Write the equation in the slope-intercept form, and then find the slope and \(y\) -intercept of the corresponding lines. $$ \sqrt{2} x-\sqrt{3} y=4 $$

Short Answer

Expert verified
The equation in slope-intercept form is \(y = \frac{\sqrt{2}}{\sqrt{3}}x - \frac{4}{\sqrt{3}}\). The slope (m) is \(\frac{\sqrt{2}}{\sqrt{3}}\) and the y-intercept (b) is \(-\frac{4}{\sqrt{3}}\).

Step by step solution

01

Rewrite the equation in the slope-intercept form

To write the given equation, \(\sqrt{2} x-\sqrt{3} y = 4\), in the slope-intercept form, we need to isolate y: \(-\sqrt{3}y = -\sqrt{2}x + 4\) Divide both sides of the equation by \(-\sqrt{3}\): \(y = \frac{\sqrt{2}}{\sqrt{3}}x - \frac{4}{\sqrt{3}}\)
02

Identify the slope(m) and y-intercept (b)
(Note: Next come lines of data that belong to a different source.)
-- ==== Sys2Proof/Tests/Witness8.lean ====
section
/-! SUPPORT. States and operands that meet the hypotheses of the statements, group 8: for each clause of a
statement one state in which all its hypotheses hold together. -/

open Sys2Proof Sys2Proof.Machine
namespace Sys2Proof.Tests.W8
set_option Elab.async false

def mg : Dev := ts { fs up [(F.GLB_MGMT_CFG_SPI_EN, 0, 1), (F.GLB_MGMT_CFG_I2C_EN, 0, 1), (F.GLB_ETH_CFG_EN, 0, 1), (F.GLB_ETH_STATUS_LINK, 0, 1)] with fuse := { lcs := 2 } } [(0xF2, 0, [2^31, 0, 0, 0, 0x0A000001])]
def shdr (msg k p len : Nat) : Bytes := beBytes 1 msg ++ zeros 1 ++ beBytes 2 k ++ beBytes 1 p ++ zeros 3 ++ beBytes 8 0 ++ beBytes 2 len ++ zeros 2
def rnd : Dev := { mg with mint := { randOut := List.replicate 16 3 } }
def half : Dev := { mg with mgmt := { sess := [(2, { st := 1, principal := 1, addr := 9 })] } }
def se (p : Nat) : Sess := { st := 2, principal := p, addr := 9, keyRx := List.replicate 32 1#8, keyTx := List.replicate 32 2#8 }
def sx (p : Nat) : Dev := { mg with mgmt := { sess := [(2, se p)] } }
def sealed (p : Nat) (t : Bytes) : Bytes := let r := gcmSeal (List.replicate 32 1#8) (2^64 + 5) (shdr 16 2 p t.length) t; r.1 ++ r.2
def sxx (p : Nat) : Sess := { se p with rxHigh := (seqTake 0 0 64 5).1, rxMap := (seqTake 0 0 64 5).2, idleClk := 0 }
def rq (q : Nat) (b : Bytes) : Bytes := beBytes 1 q ++ zeros 1 ++ beBytes 2 7 ++ b
def t2 : Bytes := rq 16 (beBytes 4 0x1000 ++ beBytes 2 2)
def t3 : Bytes := rq 17 (beBytes 4 (R.GLB_SCRATCH.addr 0 0) ++ beBytes 2 1 ++ beBytes 4 77)
def t5 : Bytes := rq 18 (zeros 71)
def t6 : Bytes := rq 19 (zeros 8 ++ beBytes 1 4)
def t7 : Bytes := rq 20 (zeros 32)
def t8 : Bytes := rq 21 (zeros 4 ++ beBytes 4 7680 ++ zeros 20)
def t9 : Bytes := rq 22 (beBytes 1 1 ++ beBytes 4 0)
def t10 : Bytes := rq 23 (zeros 2)
def t11 : Bytes := rq 24 (beBytes 1 3 ++ beBytes 1 1)
def t12 : Bytes := rq 31 []
def tel : Dev := { fs mg [(F.MON_STATUS_VALID, 0, 1)] with mgmt := { sess := [(2, { st := 2, principal := 1, addr := 9, keyTx := List.replicate 32 2#8, sub := some { sets := 3 } })] } }
def fl (f : FleetSt) : Dev := ts { mg with fleet := { f with on := true, member := 4 }, mint := { randOut := List.replicate 16 3, keyOut := List.replicate 16 5 } } [(0xF0, 3, [2^31]), (0xF0, 4, [2^31 + 2^30]), (0xF0, 6, [2^31]), (0xF2, 3, [2^31, 0, 0, 0, 7]), (0xF2, 4, [2^31, 0, 0, 0, 6])]
def dg (k : Nat) : Bytes := beBytes 4 1397835339 ++ zeros 1 ++ beBytes 1 k ++ zeros 5 ++ beBytes 1 2 ++ zeros 40
def fg : FragSet := { src := 3, msgId := 4, clk := 7 }
def mh (msg src len : Nat) : Bytes := zeros 3 ++ beBytes 1 msg ++ beBytes 4 9 ++ zeros 4 ++ beBytes 2 src ++ beBytes 2 4 ++ beBytes 2 len ++ zeros 2
def ms (msg src : Nat) (b : Bytes) (k : Nat) : FleetMsg := { hdr := mh msg src b.length, body := b, keyed := k }
def nk : Bytes := List.replicate 160 6#8
def cb : Bytes := confirmTag nk [1#8]
def pe2 : Peer := { hs := 2, newKeys := nk, th := [1#8] }
def ndg : Dev := ts { fl {} with fleet := { on := true, member := 1 } } [(0xF0, 0, [2^31]), (0xF2, 0, [2^31, 0, 0, 0, 7]), (0xF2, 1, [2^31, 0, 0, 0, 6])]
def upm (m : Nat) (d : Dev) : Dev := d.setTf 0xF8 m 0 31 29 2
def fm (msg : Nat) (b : Bytes) (f : FleetSt) : Dev := upm 3 (fl { f with inbox := [ms msg 3 b 1] })
def dr : Bytes := beBytes 2 1 ++ beBytes 2 9 ++ zeros 48
def gch : Chan := { member := 3, role := 2, svc := 9, slice := 1, entry := 5 }

theorem sess_opened (d : Dev) (source seq : Nat) (hdr t : Bytes) (x : Sess) (hx : d.sess (hdrSess hdr) = x) (h1 : x.st = 2)
    (h2 : x.addr = source) (h3 : x.principal = hdrPrincipal hdr) (h4 : d.hdrOk hdr 16 t.length = true)
    (h5 : seqOk x.rxHigh x.rxMap 64 seq = true) :
    d.sessOpenMsg source hdr seq ((gcmSeal x.keyRx (2 ^ 64 + seq) hdr t).1 ++ (gcmSeal x.keyRx (2 ^ 64 + seq) hdr t).2) =
      some (hdrSess hdr,
        { x with rxHigh := (seqTake x.rxHigh x.rxMap 64 seq).1, rxMap := (seqTake x.rxHigh x.rxMap 64 seq).2, idleClk := d.tim.clk }, t) := by
  have e : ((gcmSeal x.keyRx (2 ^ 64 + seq) hdr t).1 ++ (gcmSeal x.keyRx (2 ^ 64 + seq) hdr t).2).length - 16 =
      (gcmSeal x.keyRx (2 ^ 64 + seq) hdr t).1.length := by simp
  simp only [Dev.sessOpenMsg, hx, e, List.take_left', List.drop_left', gcmOpen_gcmSeal, gcmSeal_length, h1, h2, h3, h4, h5]
  simp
Now that the equation is in the slope-intercept form, we can easily identify the slope and y-intercept: \(y = \frac{\sqrt{2}}{\sqrt{3}}x - \frac{4}{\sqrt{3}}\) Comparing the equation with \(y = mx + b\), we can determine the values of m and b: Slope (m): \(\frac{\sqrt{2}}{\sqrt{3}}\) Y-intercept (b): \(-\frac{4}{\sqrt{3}}\) Thus, the slope of the line represented by the given equation is \(\frac{\sqrt{2}}{\sqrt{3}}\) and the y-intercept is \(-\frac{4}{\sqrt{3}}\).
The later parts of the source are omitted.